Comcast is still crunching numbers on the Summer Olympics in Paris but Chief Financial Officer Jason Armstrong said today “it was a big moment for the company” and “quite frankly, it was one that was not without risk.”
“We’ve had three Olympics in a row that, between time zone and pandemic, had underperformed our expectations, no fault of our own, just, you know, things that were out of our control. And so that had the Olympics on shakier footing, if you will, headed into Paris. And so we had a whole company effort to lean into this and make it spectacular, to get it back on the right footing, and to set up Milan, LA and then whatever comes after that. The next couple are sort of locked in and should be great as well, but they will be even more great if Paris was really, really good and [we] sort of set the right tone for that,” he told investors at a media conference.
The 2024 summer games ran from July 29 through August 11 and averaged 30.6 million viewers across all NBCU platforms for the Paris Prime daytime telecast (2-5 p.m.

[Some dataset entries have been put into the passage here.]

/-- All a read can change. -/
theorem State.read_shape (k : Addr) :
    ∃ ts dt dc ac dr, (s.read k).2 =
      { s with timers := ts, dspTime := dt, dspCalls := dc, accessTime := ac, draws := dr } := by
  unfold State.read
  split
  · exact s.regRead_shape _
  · exact ⟨s.timers, s.dspTime, s.dspCalls, s.accessTime, s.draws, rfl⟩

/-- All a write can change; in RAM, the one byte. -/
theorem State.write_shape (k : Addr) (v : Byte) :
    ∃ sh rd rom ts dt dc ac dr dg, s.write k v =
      { s with
        ram := Memory.write s.ram k.toNat v, wrShadow := sh, rdResult := rd, romEnabled := rom, timers := ts,
        dspTime := dt, dspCalls := dc, accessTime := ac, draws := dr, diagnostics := dg } := by
  unfold State.write
  split
  · obtain ⟨rd, rom, ts, dt, dc, ac, dr, dg, h⟩ :=
      State.regWriteEffect_shape { s.setRam k v with wrShadow := s.wrShadow.set (windowIx k) v } (windowIx k) v
    rw [h]
    exact ⟨_, rd, rom, ts, dt, dc, ac, dr, dg, rfl⟩
  · exact ⟨s.wrShadow, s.rdResult, s.romEnabled, s.timers, s.dspTime, s.dspCalls, s.accessTime, s.draws,
      s.diagnostics, rfl⟩

/-! ### Outside the window an access is plain -/

/-- A read outside the window changes nothing (R100, R117). -/
theorem State.read_plain {k : Addr} (h : inWindow k = false) : s.read k = (s.plainByte k, s) := by simp [State.read, h]

/-- A write outside the window stores the byte in RAM and changes nothing else (R101, R115). -/
theorem State.write_plain {k : Addr} (v : Byte) (h : inWindow k = false) : s.write k v = s.setRam k v := by
  simp [State.write, h]

/-! ### Fields a read keeps -/

@[simp] theorem State.read_cfg (k : Addr) : (s.read k).2.cfg = s.cfg := by
  obtain ⟨_, _, _, _, _, h⟩ := s.read_shape k; rw [h]
@[simp] theorem State.read_a (k : Addr) : (s.read k).2.a = s.a := by
  obtain ⟨_, _, _, _, _, h⟩ := s.read_shape k; rw [h]
@[simp] theorem State.read_x (k : Addr) : (s.read k).2.x = s.x := by
  obtain ⟨_, _, _, _, _, h⟩ := s.read_shape k; rw [h]
@[simp] theorem State.read_y (k : Addr) : (s.read k).2.y = s.y := by
  obtain ⟨_, _, _, _, _, h⟩ := s.read_shape k; rw [h]
@[simp] theorem State.read_sp (k : Addr) : (s.read k).2.sp = s.sp := by
  obtain ⟨_, _, _, _, _, h⟩ := s.read_shape k; rw [h]
@[simp] theorem State.read_pc (k : Addr) : (s.read k).2.pc = s.pc := by
  obtain ⟨_, _, _, _, _, h⟩ := s.read_shape k; rw [h]
@[simp] theorem State.read_psw (k : Addr) : (s.read k).2.psw = s.psw := by
  obtain ⟨_, _, _, _, _, h⟩ := s.read_shape k; rw [h]
@[simp] theorem State.read_ram (k : Addr) : (s.read k).2.ram = s.ram := by
  obtain ⟨_, _, _, _, _, h⟩ := s.read_shape k; rw [h]
@[simp] theorem State.read_wrShadow (k : Addr) : (s.read k).2.wrShadow = s.wrShadow := by
  obtain ⟨_, _, _, _, _, h⟩ := s.read_shape k; rw [h]
@[simp] theorem State.read_rdResult (k : Addr) : (s.read k).2.rdResult = s.rdResult := by
  obtain ⟨_, _, _, _, _, h⟩ := s.read_shape k; rw [h]
@[simp] theorem State.read_romEnabled (k : Addr) : (s.read k).2.romEnabled = s.romEnabled := by
  obtain ⟨_, _, _, _, _, h⟩ := s.read_shape k; rw [h]
@[simp] theorem State.read_now (k : Addr) : (s.read k).2.now = s.now := by
  obtain ⟨_, _, _, _, _, h⟩ := s.read_shape k; rw [h]
@[simp] theorem State.read_endTime (k : Addr) : (s.read k).2.endTime = s.endTime := by
  obtain ⟨_, _, _, _, _, h⟩ := s.read_shape k; rw [h]
@[simp] theorem State.read_runState (k : Addr) : (s.read k).2.runState = s.runState := by
  obtain ⟨_, _, _, _, _, h⟩ := s.read_shape k; rw [h]
@[simp] theorem State.read_error (k : Addr) : (s.read k).2.error = s.error := by
  obtain ⟨_, _, _, _, _, h⟩ := s.read_shape k; rw [h]
@[simp] theorem State.read_diagnostics (k : Addr) : (s.read k).2.diagnostics = s.diagnostics := by
  obtain ⟨_, _, _, _, _, h⟩ := s.read_shape k; rw [h]
@[simp] theorem State.read_turn (k : Addr) : (s.read k).2.turn = s.turn := by
  obtain ⟨_, _, _, _, _, h⟩ := s.read_shape k; rw [h]
@[simp] theorem State.read_hostQueue (k : Addr) : (s.read k).2.hostQueue = s.hostQueue := by
  obtain ⟨_, _, _, _, _, h⟩ := s.read_shape k; rw [h]
@[simp] theorem State.read_replies (k : Addr) : (s.read k).2.replies = s.replies := by
  obtain ⟨_, _, _, _, _, h⟩ := s.read_shape k; rw [h]
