-- ==== Sys2Proof/Laws/Operands.lean ====
section
/-! SUPPORT. The operand forms: what each keeps of the state, from what one read and one write keep. -/

namespace Sys2Proof.Machine

variable (s : State)

/-! ### Two reads -/

@[simp] theorem State.readPair_cfg (lo hi : Addr) : (s.readPair lo hi).2.cfg = s.cfg := by simp [State.readPair]
@[simp] theorem State.readPair_a (lo hi : Addr) : (s.readPair lo hi).2.a = s.a := by simp [State.readPair]
@[simp] theorem State.readPair_x (lo hi : Addr) : (s.readPair lo hi).2.x = s.x := by simp [State.readPair]
@[simp] theorem State.readPair_y (lo hi : Addr) : (s.readPair lo hi).2.y = s.y := by simp [State.readPair]
@[simp] theorem State.readPair_sp (lo hi : Addr) : (s.readPair lo hi).2.sp = s.sp := by simp [State.readPair]
@[simp] theorem State.readPair_pc (lo hi : Addr) : (s.readPair lo hi).2.pc = s.pc := by simp [State.readPair]
@[simp] theorem State.readPair_psw (lo hi : Addr) : (s.readPair lo hi).2.psw = s.psw := by simp [State.readPair]
@[simp] theorem State.readPair_ram (lo hi : Addr) : (s.readPair lo hi).2.ram = s.ram := by simp [State.readPair]
@[simp] theorem State.readPair_wrShadow (lo hi : Addr) : (s.readPair lo hi).2.wrShadow = s.wrShadow := by simp [State.readPair]
@[simp] theorem State.readPair_rdResult (lo hi : Addr) : (s.readPair lo hi).2.rdResult = s.rdResult := by simp [State.readPair]
@[simp] theorem State.readPair_romEnabled (lo hi : Addr) : (s.readPair lo hi).2.romEnabled = s.romEnabled := by simp [State.readPair]
@[simp] theorem State.readPair_now (lo hi : Addr) : (s.readPair lo hi).2.now = s.now := by simp [State.readPair]
@[simp] theorem State.readPair_endTime (lo hi : Addr) : (s.readPair lo hi).2.endTime = s.endTime := by simp [State.readPair]
@[simp] theorem State.readPair_runState (lo hi : Addr) : (s.readPair lo hi).2.runState = s.runState := by simp [State.readPair]
@[simp] theorem State.readPair_error (lo hi : Addr) : (s.readPair lo hi).2.error = s.error := by simp [State.readPair]
@[simp] theorem State.readPair_diagnostics (lo hi : Addr) : (s.readPair lo hi).2.diagnostics = s.diagnostics := by simp [State.readPair]
@[simp] theorem State.readPair_turn (lo hi : Addr) : (s.readPair lo hi).2.turn = s.turn := by simp [State.readPair]
@[simp] theorem State.readPair_hostQueue (lo hi : Addr) : (s.readPair lo hi).2.hostQueue = s.hostQueue := by simp [State.readPair]
@[simp] theorem State.readPair_replies (lo hi : Addr) : (s.readPair lo hi).2.replies = s.replies := by simp [State.readPair]
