/-- `loading` with the cost of an instruction charged: the last clock a burst has room for, and a test branch on a timer's
output register. -/
theorem witness_AccessTimes :
    loading.accessTime ≤ loading.now ∧
    (let s : State := { loading with now := 100, accessTime := 98 }
     s.accessTime + (Instr.movAImm 0x80).cycles.1 ≤ s.now ∧ s.now ≤ s.endTime ∧
      exec (.movAImm 0x80) s = .next { s with a := 0x80, psw := s.psw.nz8 0x80 }) ∧
    (let s : State := { loading with now := 7 }
     s.accessTime + (Instr.bbs 0 0xFD 0x10).cycles.1 ≤ s.now ∧ s.now ≤ s.endTime ∧ inWindow (s.dp 0xFD) = true) := by
  refine ⟨by decide, ⟨by decide, by decide, rfl⟩, by decide, by decide, by decide⟩

theorem witness_TimerTick :
    (⟨false, 4, 10, 0, 1⟩ : Timer).enabled = false ∧ (⟨true, 4, 10, 0, 1⟩ : Timer).enabled = true ∧
    (⟨true, 4, 10, 0, 1⟩ : Timer).period ≤ (10 : Nat) ∧ (255 + 1) % 256 = (⟨true, 0, 255, 0, 1⟩ : Timer).period % 256 := by
  decide

theorem witness_prescale_and_times : 0 < Config.standard.prescale[0] ∧ (0 : Int) ≤ 1 := by decide

/-- The period written already, and another. -/
theorem witness_TargetWrite :
    targetPeriod 0 = State.reset.timers[0].period ∧ targetPeriod 1 ≠ State.reset.timers[0].period ∧ (1 : Fin 3) ≠ 0 := by decide

/-- At time 0 no tick lies between two reads. -/
theorem witness_TimerOutputs :
    let t := (State.reset.read 0x00FD).2
    t.drawnTime < t.timers[0].nextTick := by
  have h0 : ∀ s : State, s.now = 0 → s.accessTime = 0 → s.drawnTime = 0 := fun s hn ha => by
    simp [State.drawnTime, hn, ha, Nat.mod_one]
  have e : State.reset.drawnTime = 0 := h0 _ rfl rfl
  intro t
  have ht : t.drawnTime = 0 := h0 _ rfl (by
    show State.reset.drawnTime = 0
    exact e)
  have hn : t.timers[0].nextTick = 1 := by
    show (Timer.catchUp .wrap256 128 State.reset.drawnTime ⟨false, 0, 0, 15, 1⟩).nextTick = 1
    rw [e]; rfl
  omega

/-- Each range of the division, at its edges. -/
theorem witness_MultiplyDivideLaws :
    ((0 : Byte).toNat < (1 : Byte).toNat ∧ (254 : Byte).toNat < (255 : Byte).toNat) ∧
    ((1 : Byte).toNat ≤ (1 : Byte).toNat ∧ (1 : Byte).toNat < 2 * (1 : Byte).toNat) ∧
    2 * (1 : Byte).toNat ≤ (2 : Byte).toNat ∧ 2 * (0 : Byte).toNat ≤ (0 : Byte).toNat := by decide

/-- Two digits at most 9, and no others. -/
theorem witness_DecimalAdjustLaws :
    (0x99 : Byte).toNat / 16 ≤ 9 ∧ (0x99 : Byte).toNat % 16 ≤ 9 ∧ ¬ (0x9A : Byte).toNat % 16 ≤ 9 := by decide

/-- The premise of the call, trap and stack statements; a whole page of pushes, and a window of them across the wrap. -/
theorem witness_stack :
    loading.ramWf = true ∧ (List.replicate 256 (0 : Byte)).length ≤ 256 ∧ { loading with sp := 0x00 }.ramWf = true := by
  exact ⟨by decide, Nat.le_of_eq List.length_replicate, by decide⟩

theorem witness_JumpAndCallInstructions : ({ loading with sp := 0x00 } : State).ramWf = true := by decide

theorem witness_HaltInstructions :
    loading.turn = .cpu ∧ (Instr.stop, (0xFF : Byte)) ∈ [(Instr.sleep, (0xEF : Byte)), (.stop, 0xFF)] := by decide

/-- An answered instruction, a register and a flag it does not write, and a byte it does not store. -/
theorem witness_frames :
    exec (.movAImm 0x80) loading = .next { loading with a := 0x80, psw := loading.psw.nz8 0x80 } ∧
    Reg.x ∉ (Instr.movAImm 0x80).regsWritten ∧ Flag.c ∉ (Instr.movAImm 0x80).flagsWritten ∧
    (Instr.movAImm 0x80).writesPc = false ∧ (Instr.movAImm 0x80).isConditional = false ∧
    (Instr.movAImm 0x80).stores loading = [] ∧ (Instr.movAImm 0x80).touchesWindow loading = false := by
  refine ⟨rfl, ?_, ?_, rfl, rfl, rfl, rfl⟩ <;> decide

/-- The memory frame's first clause, for an instruction that stores; the device frame's, beside the window. -/
theorem witness_MemoryFrame :
    loading.ramWf = true ∧ (0x00F0 : Addr) ∉ (Instr.movDpRegA 0xEF).stores loading ∧
    (0x00EF : Addr) ∈ (Instr.movDpRegA 0xEF).stores loading ∧ (Instr.movDpRegA 0xEF).touchesWindow loading = false ∧
    (Instr.movDpRegA 0xF0).touchesWindow loading = true ∧ answers { loading with a := 1 } (fun _ => true) = true := by decide

/-- One pending operation of each kind, at the edges of its range. -/
theorem witness_HostOperations :
    (asked (.readPort 3)).turn = .host ∧ (asked (.readPort 3)).hostQueue = .readPort (3 : Fin 4).val :: [] ∧
    (asked (.writePort 0 5)).hostQueue = .writePort (0 : Fin 4).val 5 :: [] ∧
    (asked (.enableRom true)).hostQueue = [.enableRom true] ∧ (asked .reset).hostQueue = [.reset] ∧
    ((0 : Int) ≤ 0 ∧ (asked (.runFrame 0)).hostQueue = [.runFrame 0]) ∧
    ((-1 : Int) < 0 ∧ (asked (.runFrame (-1))).hostQueue = [.runFrame (-1)]) ∧
    (4 ≤ 4 ∧ (asked (.readPort 4)).hostQueue = [.readPort 4] ∧ (asked (.writePort 4 0)).hostQueue = [.writePort 4 0]) ∧
    State.reset.hostQueue = [] := by decide

/-- A snapshot with every field at the top of its range. -/
def fullImage : Snapshot :=
  ⟨List.replicate 65536 255, List.replicate 16 255, List.replicate 3 ⟨1, 256, 255, 15⟩, 255, 255, 255, 255, 65535, 255⟩

/-- Every element of a list of equal elements has what that element has. -/
theorem all_replicate {α : Type} {P : α → Prop} {n : Nat} {v : α} (h : P v) : ∀ x ∈ List.replicate n v, P x :=
  fun _ hx => List.eq_of_mem_replicate hx ▸ h

/-- A valid image is pending; and one that fails a condition. -/
theorem witness_SnapshotLoads :
    (asked (.loadSnapshot fullImage)).turn = .host ∧
    (asked (.loadSnapshot fullImage)).hostQueue = .loadSnapshot fullImage :: [] ∧
    (fullImage.ram.length = 65536 ∧ (∀ v ∈ fullImage.ram, v ≤ 255)) ∧
    (fullImage.window.length = 16 ∧ (∀ v ∈ fullImage.window, v ≤ 255)) ∧ fullImage.timers.length = 3 ∧
    (∀ t ∈ fullImage.timers, t.enabled ≤ 1 ∧ 1 ≤ t.period ∧ t.period ≤ 256 ∧ t.divider ≤ 255 ∧ t.counter ≤ 15) ∧
    (∀ v ∈ [fullImage.a, fullImage.x, fullImage.y, fullImage.sp, fullImage.psw], v ≤ 255) ∧ fullImage.pc ≤ 65535 ∧
    ¬ ({ fullImage with pc := 65536 } : Snapshot).pc ≤ 65535 := by
  refine ⟨rfl, rfl, ⟨List.length_replicate, all_replicate (by decide)⟩, ⟨List.length_replicate, all_replicate (by decide)⟩,
    List.length_replicate, all_replicate (by decide), ?_, ?_, ?_⟩
  · exact all_replicate (n := 5) (v := 255) (by decide)
  · show 65535 ≤ 65535; omega
  · show ¬ 65536 ≤ 65535; omega

end Sys2Proof.Tests
end

section
/-! PROOFS. The state (10_state.md): reset, RAM and the router, the stack, the status byte, what each instruction may change,
and the invariants of a step. -/

namespace Sys2Proof.Machine

/-! ### RAM after stores at given addresses (R56, R101) -/

/-- RAM `n` is RAM `m` after one byte has been stored at each of the addresses, in order. -/
def Memory.storedAt : List Addr → Memory → Memory → Prop
  | [], m, n => n = m
  | k :: ks, m, n => ∃ v, Memory.storedAt ks (Memory.write m k.toNat v) n

/-- Stores keep the canonical form. -/
theorem Memory.wf_of_storedAt {ks : List Addr} {m n : Memory} (h : Memory.storedAt ks m n) (hm : m.wf = true) :
    n.wf = true := by
  induction ks generalizing m with
  | nil => exact h ▸ hm
  | cons k ks ih =>
    obtain ⟨v, hv⟩ := h
    exact ih hv (Memory.wf_writeAt hm)

/-- Stores leave every byte at another address. -/
theorem Memory.read_of_storedAt {ks : List Addr} {m n : Memory} {j : Addr} (h : Memory.storedAt ks m n)
    (hm : m.wf = true) (hj : j ∉ ks) : Memory.read n j.toNat = Memory.read m j.toNat := by
  induction ks generalizing m with
  | nil => rw [h]
  | cons k ks ih =>
    obtain ⟨v, hv⟩ := h
    obtain ⟨hjk, hjks⟩ := not_or.mp (mt List.mem_cons.mpr hj)
    rw [ih hv (Memory.wf_writeAt hm) hjks, Memory.read_writeAt_ne hm hjk]

@[simp] theorem State.slotBelow_zero (s : State) : s.slotBelow 0 = s.stackAddr := by simp [State.slotBelow]

theorem State.push_storedAt (s : State) (v : Byte) : Memory.storedAt [s.slotBelow 0] s.ram (s.push v).ram :=
  ⟨v, by rw [State.slotBelow_zero, State.push_ram, Memory.storedAt]⟩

ET) and nightly primetime shows (8-11 pm ET/PT), up 82% from the Tokyo Olympics.
“We’ve delivered for our advertising clients. If you look at where ratings were relative to expectations, I think you know that if you advertised with us, that was a very good thing. I think it delivered for streaming as an acquisition tool, then the amount of engagement that we saw, and the quality of the platform,” Armstrong said. Comcast, the cable business and Xfinity all used the games as a promotional marketing too,l driving traffic and boosting ratings as the company made it easier for viewers to find the events they wanted.
As for Peacock, he said “it’s always a test when you throw that sort of volume onto a streaming platform. Can it handle the load and can it do it effectively? Can you come up with innovative things? I think we clearly checked the box.”